> _WHAT THIS TASK INVOLVES_
Every line in the data below that includes "Bool" belongs in the answer, copied as it stands.

Stored data entries
__________________________________________________

theorem leaves_takeFrame {us : List DevUnit} {a d : Dev} (h : Leaves us a d) (x1 : Nat) (x2 : Nat) (hs : unitsIn [.tm]
    us = true := by refine unitsIn_trans ?_ ‹unitsIn _ _ = true›; decide) : Leaves us a (takeFrame d x1 x2) := by
  unfold takeFrame
  try dsimp only
  repeat' (first | with_reducible assumption | (with_reducible refine unitsIn_trans ?_ hs; decide) | with_reducible apply leaves_setQueue)

theorem leaves_discardQueued {us : List DevUnit} {a d : Dev} (h : Leaves us a d) (x1 : Nat) (x2 : Status) (hs :
    unitsIn [.out, .cnt, .ev, .ports, .cin, .txc, .air, .tm] us = true :=
    by refine unitsIn_trans ?_ ‹unitsIn _ _ = true›; decide) : Leaves us a (discardQueued d x1 x2) := by
  unfold discardQueued
  try dsimp only
  repeat' (first | with_reducible assumption | (with_reducible refine unitsIn_trans ?_ hs; decide) | with_reducible apply leaves_countParked | with_reducible apply leaves_giveBack | with_reducible apply leaves_earlyFall | with_reducible apply leaves_clearOwn | with_reducible apply leaves_logFrame | with_reducible apply leaves_dropCopy | with_reducible apply leaves_takeFrame | split | (simp only [leaves_mark]; (first | with_reducible refine leaves_mk ?_ ?_ ?_ ?_ ?_ ?_ ?_ ?_ ?_ ?_ ?_ ?_ ?_ ?_ ?_ ?_ ?_ ?_ ?_ ?_ ?_ ?_ ?_ ?_ ?_ ?_ ?_ ?_ ?_ ?_ ?_ ?_ | with_reducible refine leaves_mk' ?_ ?_ ?_ ?_ ?_ ?_ ?_ ?_ ?_ ?_ ?_ ?_ ?_ ?_ ?_ ?_ ?_ ?_ ?_ ?_ ?_ ?_ ?_ ?_ ?_ ?_ ?_ ?_ ?_ ?_ ?_ ?_); rotate_left; iterate 31 (first | exact fun hu => unitsIn_absurd hs hu rfl | exact fun _ => rfl)) | with_reducible refine leaves_fst ‹_› ?_)

theorem leaves_refuse {us : List DevUnit} {a d : Dev} (h : Leaves us a d) (x1 : Nat) (x2 : Bool) (x3 : Status) (hs :
    unitsIn [.out, .freeCtr, .cnt, .ev, .host, .ports, .cin, .lanes, .txc, .duty, .air, .tm, .links] us = true :=
    by refine unitsIn_trans ?_ ‹unitsIn _ _ = true›; decide) : Leaves us a (refuse d x1 x2 x3) := by
  unfold refuse
  try dsimp only
  repeat' (first | with_reducible assumption | (with_reducible refine unitsIn_trans ?_ hs; decide) | with_reducible apply leaves_dutyEvent | with_reducible apply leaves_dropAck | with_reducible apply leaves_skipBeacon | with_reducible apply leaves_bump | with_reducible apply leaves_countParked | with_reducible apply leaves_testDone | with_reducible apply leaves_indirectUnsent | with_reducible apply leaves_logFrame | with_reducible apply leaves_countRefused | with_reducible apply leaves_refuseLate | with_reducible apply leaves_discardQueued | with_reducible apply leaves_refuseQueued | with_reducible apply leaves_ite | split | (simp only [leaves_mark]; (first | with_reducible refine leaves_mk ?_ ?_ ?_ ?_ ?_ ?_ ?_ ?_ ?_ ?_ ?_ ?_ ?_ ?_ ?_ ?_ ?_ ?_ ?_ ?_ ?_ ?_ ?_ ?_ ?_ ?_ ?_ ?_ ?_ ?_ ?_ ?_ | with_reducible refine leaves_mk' ?_ ?_ ?_ ?_ ?_ ?_ ?_ ?_ ?_ ?_ ?_ ?_ ?_ ?_ ?_ ?_ ?_ ?_ ?_ ?_ ?_ ?_ ?_ ?_ ?_ ?_ ?_ ?_ ?_ ?_ ?_ ?_); rotate_left; iterate 31 (first | exact fun hu => unitsIn_absurd hs hu rfl | exact fun _ => rfl)))

theorem leaves_dutyCharge {us : List DevUnit} {a d : Dev} (h : Leaves us a d) (x1 : Nat) (x2 : Nat) (hs : unitsIn
    [.duty] us = true := by refine unitsIn_trans ?_ ‹unitsIn _ _ = true›; decide) : Leaves us a (dutyCharge d x1 x2) := by
  unfold dutyCharge
  try dsimp only
  repeat' (first | with_reducible assumption | (with_reducible refine unitsIn_trans ?_ hs; decide) | (simp only [leaves_mark]; (first | with_reducible refine leaves_mk ?_ ?_ ?_ ?_ ?_ ?_ ?_ ?_ ?_ ?_ ?_ ?_ ?_ ?_ ?_ ?_ ?_ ?_ ?_ ?_ ?_ ?_ ?_ ?_ ?_ ?_ ?_ ?_ ?_ ?_ ?_ ?_ | with_reducible refine leaves_mk' ?_ ?_ ?_ ?_ ?_ ?_ ?_ ?_ ?_ ?_ ?_ ?_ ?_ ?_ ?_ ?_ ?_ ?_ ?_ ?_ ?_ ?_ ?_ ?_ ?_ ?_ ?_ ?_ ?_ ?_ ?_ ?_); rotate_left; iterate 31 (first | exact fun hu => unitsIn_absurd hs hu rfl | exact fun _ => rfl)))

theorem leaves_admitTx {us : List DevUnit} {a d : Dev} (h : Leaves us a d) (x1 : Nat) (x2 : Bool) (x3 : TxFrame) (x4 :
    Int) (hs : unitsIn [.freeCtr, .cnt, .ev, .ports, .lanes, .txc, .duty, .air, .tm] us = true :=
    by refine unitsIn_trans ?_ ‹unitsIn _ _ = true›; decide) : Leaves us a (admitTx d x1 x2 x3 x4) := by
  unfold admitTx
  try dsimp only
  repeat' (first | with_reducible assumption | (with_reducible refine unitsIn_trans ?_ hs; decide) | with_reducible apply leaves_dutyCharge | with_reducible apply leaves_bump | with_reducible apply leaves_modPort | with_reducible apply leaves_takeDsn | with_reducible apply leaves_takeFrame | with_reducible apply leaves_chargeDequeue | with_reducible apply leaves_modTx | with_reducible apply leaves_setSt | with_reducible apply leaves_coexUpdate | with_reducible apply leaves_ite | with_reducible apply leaves_ite_fst | with_reducible apply leaves_ite_snd | split | (simp only [leaves_mark]; (first | with_reducible refine leaves_mk ?_ ?_ ?_ ?_ ?_ ?_ ?_ ?_ ?_ ?_ ?_ ?_ ?_ ?_ ?_ ?_ ?_ ?_ ?_ ?_ ?_ ?_ ?_ ?_ ?_ ?_ ?_ ?_ ?_ ?_ ?_ ?_ | with_reducible refine leaves_mk' ?_ ?_ ?_ ?_ ?_ ?_ ?_ ?_ ?_ ?_ ?_ ?_ ?_ ?_ ?_ ?_ ?_ ?_ ?_ ?_ ?_ ?_ ?_ ?_ ?_ ?_ ?_ ?_ ?_ ?_ ?_ ?_); rotate_left; iterate 31 (first | exact fun hu => unitsIn_absurd hs hu rfl | exact fun _ => rfl)) | with_reducible refine leaves_fst ‹_› ?_)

__________________________________________________

> _ANSWER TO THIS EXERCISE_
theorem leaves_refuse {us : List DevUnit} {a d : Dev} (h : Leaves us a d) (x1 : Nat) (x2 : Bool) (x3 : Status) (hs :
theorem leaves_admitTx {us : List DevUnit} {a d : Dev} (h : Leaves us a d) (x1 : Nat) (x2 : Bool) (x3 : TxFrame) (x4 :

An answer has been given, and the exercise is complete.